• _Required action_
How many of the lines below hold the word "Outcome"? Answer only with the number.

• _Records supplied_
-- ==== Sys2Proof/Machine/Vector.lean ====
section
/-! DEFINITION. The V slot (spec/10_isa_vector.md R199 to R217): element-wise words under a lane predicate, compares,
conversions, moves, reductions and dot products. -/

namespace Sys2Proof.Machine

/-! ## Elements -/

/-- The element width in bytes of a type code (Table 10.1). -/
def tyW (ty : Nat) : Nat := if ty = 0 ∨ ty = 3 then 4 else if ty = 1 ∨ ty = 2 ∨ ty = 4 then 2 else 1

/-- The element count of a type. -/
def tyN (ty : Nat) : Nat := 128 / tyW ty

/-- Element j of w bytes of a register. -/
def elem (w j : Nat) (v : VReg) : Nat := v.toNat / 2 ^ (8 * w * j) % 2 ^ (8 * w)

/-- A number from elements of n bits each, the first lowest. -/
def packBits (n : Nat) : List Nat → Nat
  | [] => 0
  | a :: r => a % 2 ^ n + 2 ^ n * packBits n r

/-- A register from its elements of w bytes; bytes beyond them are zero. -/
def ofElems (w : Nat) (l : List Nat) : VReg := BitVec.ofNat 1024 (packBits (8 * w) l)

/-- Whether element j of w bytes is active under a predicate (R200). -/
def active (q : Quad) (w j : Nat) : Bool := q.getLsbD (j * w)

/-- The signed value of an element of w bytes. -/
def selem (w v : Nat) : Int := sextN (8 * w) v

/-- An integer as an element of w bytes. -/
def ielem (w : Nat) (i : Int) : Nat := (i % ((2 ^ (8 * w) : Nat) : Int)).toNat

/-- The bytes a destination keeps (R201): zero when it is dead. -/
def keepV (s : State) (n : Nat) : VReg := if s.regs.vdead.getLsbD n then 0 else (s.regs.v[n]?).getD 0

/-- The rounding of FRM. -/
def frmRnd (s : State) : Rnd := rndOf s.regs.frm

/-- An element with its flags. -/
abbrev EF := Nat × BitVec 6

/-- The flags of a list of results. -/
def orFlags (l : List EF) : BitVec 6 := l.foldl (fun f e => f ||| e.2) 0

/-- The result of an element-wise operation under a predicate (R200): op of the element's number, a, b and d. -/
def vmap (w n : Nat) (q : Quad) (a b d : VReg) (op : Nat → Nat → Nat → Nat → EF) : List EF :=
  (List.range n).map (fun j =>
    if active q w j then op j (elem w j a) (elem w j b) (elem w j d) else (elem w j d, 0))

/-- Writes the results of an element-wise word and raises its flags. -/
def putV (s : State) (n w : Nat) (r : List EF) : State := raiseF (setV s n (ofElems w (r.map (·.1)))) (orFlags r)

/-- An element-wise word of two sources (R200, R202): register fields are checked first, then dead sources, va and vb before the old
vd (DEDUCED, log entry 29); useD reads the old vd as an operand (R201). -/
def vec3 (f : V3) (s : State) (useD : Bool) (op : Nat → Nat → Nat → Nat → EF) : Host.Outcome State Fault Refusal :=
  runWord 1 f.g s (fun s => do
    let nd ← vdReg s f.vd f.lv
    let na ← vaReg s f.va f.lv
    let nb ← vbReg s f.vb f.lv
    let a ← readV s na
    let b ← readV s nb
    let d ← if useD then readV s nd else .ok (keepV s nd)
    .ok (putV (killV (killV s f.la na) f.lb nb) nd (tyW f.ty)
      (vmap (tyW f.ty) (tyN f.ty) (readQ s (lvQ f.lv)) a b d op)))

/-- An element-wise word of one source. -/
def vec2 (f : V2) (s : State) (op : Nat → EF) : Host.Outcome State Fault Refusal :=
  runWord 1 f.g s (fun s => do
    let nd ← vdReg s f.vd f.lv
    let na ← vaReg s f.va f.lv
    let a ← readV s na
    .ok (putV (killV s f.la na) nd (tyW f.ty)
      (vmap (tyW f.ty) (tyN f.ty) (readQ s (lvQ f.lv)) a a (keepV s nd) (fun _ x _ _ => op x))))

• _Solution_
2